Meijer Healthy Living: Kicking off a healthy New Year

Published On: Dec 18 2013 01:23:07 PM EST

Most cultures around the world celebrate the New Year by enjoying foods that are thought to bring health, wealth or long life.  

Surprisingly, many of these food traditions are healthy options also. 

Check out these New Year’s food traditions from around the world.

Fish, with shiny scales resemble silver or money.  And since fish swim in schools, they symbolize abundance. Fish are typically low-calorie and eating fish can help promote a healthy body weight.  Fish are also an excellent source of lean protein, essential minerals, and healthy fats. 

Soba noodles, long noodles: Noodles symbolize long life.  But, according to Japanese custom, don’t break the noodle in your mouth since it is considered bad luck.  Whole grain noodles are a good source of fiber and energy producing healthy carbohydrates.

Eating greens, the color of money, may bring money and prosperity for the New Year.  Greens are very low calorie and are packed with nutrients such as energy boosting B-vitamins, iron for healthy blood, and antioxidants that help to defend against agents that cause aging and chronic disease.

In many cultures fruit symbolizes health, wealth and vitality. 

Display a good luck fruit basket on your kitchen table with these healthy treats: 

Pomegranate:  In Greece and Turkey - Symbolizes good health (red color for the heart) and abundance because of its many seeds (the Greeks smash a pomegranate at their front door on New Year’s  - the more seeds, the more luck!)

Grapes:  Symbolic for good luck.  Many Spanish and Latin cultures eat 12 grapes at midnight, one for each stroke of the clock representing each month of the year.  If a grape is sweet, then it will be a good month; if it is sour—not so good. 

Citrus is enjoyed during Chinese New Year; Tangerines represent good luck, and oranges represent wealth. 

Apples are associated with peace, good health and harmony.  The apple also resembles the shape of the heart and with its soluble fibers and phytochemicals, eating apples helps to promote heart health including healthy blood pressure.

Beans – they’re good for your heart and might be good for your wallet too.  Since some beans resemble coins, beans symbolize prosperity in many cultures. But the type of legume traditionally consumed for the New Year depends on where you live.  Southern favorites often include black-eyed peas in the form of Hoppin’ John (black-eyed peas with rice, chopped onion and sliced bacon) or Texas Caviar, a salsa style dish made with black-eyed peas, tomatoes green peppers, cilantro and jalapenos.   Beans are an inexpensive source of protein, vitamins and fiber which supports gut health. 

What to Not Eat? 

Some Asian cultures believe that both Lobster and Crab are bad luck, since these shellfish walk backwards – symbolizing your luck or life going backwards.   Others believe that eating chicken or other fowl may cause your good luck and prosperity to fly away.

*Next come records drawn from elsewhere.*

/-- Settles O19: the table says which bits of which indices a byte is made of. -/
theorem splitByteByByte : Obligations.SplitByteByByte := by
  intro idx n e v
  have byte : ∀ i : Fin 16, e[i].toNat = bitField n (4 + 8 * (15 - i.val)) 8 := entropyOf132_getElem n
  have index : ∀ k : Fin 12, bitField n (11 * (11 - k.val)) 11 = v k := pack132_index idx
  refine ⟨fun i => ?_,
    (byte 0).trans (bitField_high (index 0) 3),
    (byte 1).trans (bitField_concat 5 (bitField_low (index 0) 3) (bitField_high (index 1) 6)),
    (byte 2).trans (bitField_concat 2 (bitField_low (index 1) 6) (bitField_high (index 2) 9)),
    (byte 3).trans (bitField_inside (index 2) 1),
    (byte 4).trans (bitField_concat 7 (bitField_low (index 2) 1) (bitField_high (index 3) 4)),
    (byte 5).trans (bitField_concat 4 (bitField_low (index 3) 4) (bitField_high (index 4) 7)),
    (byte 6).trans (bitField_concat 1 (bitField_low (index 4) 7) (bitField_high (index 5) 10)),
    (byte 7).trans (bitField_inside (index 5) 2),
    (byte 8).trans (bitField_concat 6 (bitField_low (index 5) 2) (bitField_high (index 6) 5)),
    (byte 9).trans (bitField_concat 3 (bitField_low (index 6) 5) (bitField_high (index 7) 8)),
    (byte 10).trans (bitField_low (index 7) 8),
    (byte 11).trans (bitField_high (index 8) 3),
    (byte 12).trans (bitField_concat 5 (bitField_low (index 8) 3) (bitField_high (index 9) 6)),
    (byte 13).trans (bitField_concat 2 (bitField_low (index 9) 6) (bitField_high (index 10) 9)),
    (byte 14).trans (bitField_inside (index 10) 1),
    (byte 15).trans (bitField_concat 7 (bitField_low (index 10) 1) (bitField_high (index 11) 4)),
    (checksumOf132_toNat n).trans (bitField_eq_and n 0 4),
    (checksumOf132_toNat n).trans (bitField_low (index 11) 4)⟩
  rw [byte, bitField_eq_and, Nat.shiftRight_add]
  rfl

/-- Settles O20: the table says which bits of which bytes an index is made of. -/
theorem unpackIndexByIndex : Obligations.UnpackIndexByIndex := by
  intro e cs idx b n
  have hn : n = join132 e cs := by simp only [n, b, join132, blockNumber_eq_sum]
  have index : ∀ k : Fin 12, idx k = bitField n (11 * (11 - k.val)) 11 := fun k => hn ▸ unpack132_getElem e cs k
  have byte : ∀ i : Fin 16, bitField n (4 + 8 * (15 - i.val)) 8 = b i := fun i => hn ▸ join132_byte e cs i
  exact ⟨fun k => (index k).trans (bitField_eq_and ..),
    (index 0).trans (bitField_concat 3 (byte 0) (bitField_high (byte 1) 5)),
    (index 1).trans (bitField_concat 6 (bitField_low (byte 1) 5) (bitField_high (byte 2) 2)),
    (index 2).trans (bitField_concat₃ 8 1 (bitField_low (byte 2) 2) (byte 3) (bitField_high (byte 4) 7)),
    (index 3).trans (bitField_concat 4 (bitField_low (byte 4) 7) (bitField_high (byte 5) 4)),
    (index 4).trans (bitField_concat 7 (bitField_low (byte 5) 4) (bitField_high (byte 6) 1)),
    (index 5).trans (bitField_concat₃ 8 2 (bitField_low (byte 6) 1) (byte 7) (bitField_high (byte 8) 6)),
    (index 6).trans (bitField_concat 5 (bitField_low (byte 8) 6) (bitField_high (byte 9) 3)),
    (index 7).trans (bitField_concat 8 (bitField_low (byte 9) 3) (byte 10)),
    (index 8).trans (bitField_concat 3 (byte 11) (bitField_high (byte 12) 5)),
    (index 9).trans (bitField_concat 6 (bitField_low (byte 12) 5) (bitField_high (byte 13) 2)),
    (index 10).trans (bitField_concat₃ 8 1 (bitField_low (byte 13) 2) (byte 14) (bitField_high (byte 15) 7)),
    unpack132_last e cs⟩

/-- Settles O17. -/
theorem lookupIsTheLeastIndex : Obligations.LookupIsTheLeastIndex := fun _ _ =>
  ⟨fun _ => wlIndex_eq_some_iff, wlIndex_eq_none_iff⟩

/-- Settles O25. -/
theorem mnDecodeFollowsItsSteps : Obligations.MnDecodeFollowsItsSteps := by
  refine ⟨decode_encode .mnDecode, fun s => ⟨fun hl => ?_, fun hl hc => ?_, fun hl hc slot hslot hbefore => ?_,
    fun hl hc idx hidx => ?_⟩⟩
  · rw [exec_mnDecode, decodeMnemonic_unlocked _ hl]
    rfl
  · rw [exec_mnDecode, decodeMnemonic_wrongCount _ hl hc]
    rfl
  · rw [exec_mnDecode, decodeMnemonic_unknown hl hc (firstUnknownSlot_eq_some (wlIndex_eq_none_iff.mpr hslot) hbefore)]
    rfl
  · intro n e cs c2
    have hindex : ∀ k : Fin 12, wlIndex s.wlToken s.mn[k] = some (Vector.ofFn idx)[k] := fun k => by
      simpa using wlIndex_eq_some_iff.mpr (hidx k)
    have hn : pack132 (Vector.ofFn idx) = n := by simp [pack132_eq_sum, n]
    have hcs : (checksumOf132 n).toNat = cs := checksumOf132_toNat n
    have hc2 : (cks unitHash (entropyOf132 n)).toNat = c2 := (checksumOf_eq e).symm
    have hdetail : checksumDetail (checksumOf132 n) (cks unitHash (entropyOf132 n)) = BitVec.ofNat 8 (16 * cs + c2) := by
      rw [← hcs, ← hc2, ← checksumDetail_toNat, BitVec.ofNat_toNat, BitVec.setWidth_eq]
    rw [exec_mnDecode]
    refine ⟨fun hs hne => ?_, fun h => ?_⟩
    · have hmismatch : cks unitHash (entropyOf132 n) ≠ checksumOf132 n := fun he => hne (by rw [← hc2, ← hcs, he])
      rw [decodeMnemonic_mismatch hl hc hindex hs (hn ▸ hmismatch), hn, hdetail]
      rfl
    · have hmatch : s.strict = true → cks unitHash (entropyOf132 n) = checksumOf132 n := fun hs => by
        refine BitVec.eq_of_toNat_eq (hc2.trans (Eq.trans ?_ hcs.symm))
        simpa [hs] using h
      rw [decodeMnemonic_succeeds hl hc hindex (hn ▸ hmatch), hn]
      rfl

/-- Settles O26. -/
theorem mnEncodeFollowsItsSteps : Obligations.MnEncodeFollowsItsSteps := by
  refine ⟨decode_encode .mnEncode, fun hash e b bs hb => ?_,
    fun s => ⟨fun hl => ?_, fun hl hlen => ?_, fun hl hlen => ?_⟩⟩
  · rw [cks_toNat, hb]
    rfl
  · rw [exec_mnEncode, encodeMnemonic_unlocked _ hl]
    rfl
  · rw [exec_mnEncode, encodeMnemonic_wrongLength _ hl hlen]
    rfl
  · intro n
    have hn : n = join132 s.ent (cks unitHash s.ent) := by simp only [n, join132, blockNumber_eq_sum, checksumOf_eq]
    rw [exec_mnEncode, encodeMnemonic_succeeds _ hl hlen, State.Of.mnemonicOf_eq, ← hn]
    rfl

/-- Settles O28. -/
theorem encodeThenDecodeReturnsTheEntropy : Obligations.EncodeThenDecodeReturnsTheEntropy := by
  refine ⟨fun w p hash s hl hlen hu => ?_, fun s hl hlen hu => ⟨_, _, exec_mnEncode s, exec_mnDecode _, ?_⟩⟩
  · rw [decodeMnemonic_encodeMnemonic hash hl hlen hu]
    exact ⟨rfl, rfl, rfl⟩
  · rw [decodeMnemonic_encodeMnemonic unitHash hl hlen hu, encodeMnemonic_succeeds _ hl hlen]
    exact ⟨rfl, rfl, rfl, rfl⟩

Salmon with Soba Noodles and Greens

Serves 4

2 Tbsp. Meijer vegetable oil

3/4 to 1 lbs. skinless salmon

2 tsp. minced garlic

3 Tbsp. McCormick sesame seeds

6 cups (about 5 ounces) Earthbound Farm® Organic flat leaf spinach or baby kale

1/2 cup Meijer black beans, rinsed and drained

2 Tbsp. Meijer soy sauce

1 tsp. sugar

1?2 teaspoon sesame oil (optional)

1 tsp. minced ginger (or 1/4 tsp. McCormick ground ginger)

8 ounces buckwheat (soba) noodles or whole grain spaghetti

1/4 cup diced green onion

Directions:

1.       Cook noodles according to package directions, reserve and set aside about 1/3 cup pasta water and then drain noodles, keep warm.

2.       Meanwhile, add vegetable oil to a large skillet over medium-high heat.  Lightly season salmon with salt and pepper, and cook in skillet (turning once) until browned on both sides; about 3-4 minutes per side. Remove salmon from pan and cut in bite-size pieces.

3.       Reduce skillet heat to medium-low and add garlic and sesame seeds, cook stirring constantly to brown (about 1 minute).  Add spinach (or kale) and cook 1-2 minutes.  Add soy sauce, ginger, sugar, beans, sesame oil, and 2 Tbsp. water and cook until the spinach is just wilted, about 3 minutes.

4.       Add salmon and noodles to pan with spinach (kale) mixture.  Gently mix to combine well and continue heating 2-3 minutes, to warm through.  If mixture appears dry, add some or all of reserved pasta cooking water to skillet.  Garnish with sliced green onion if desired.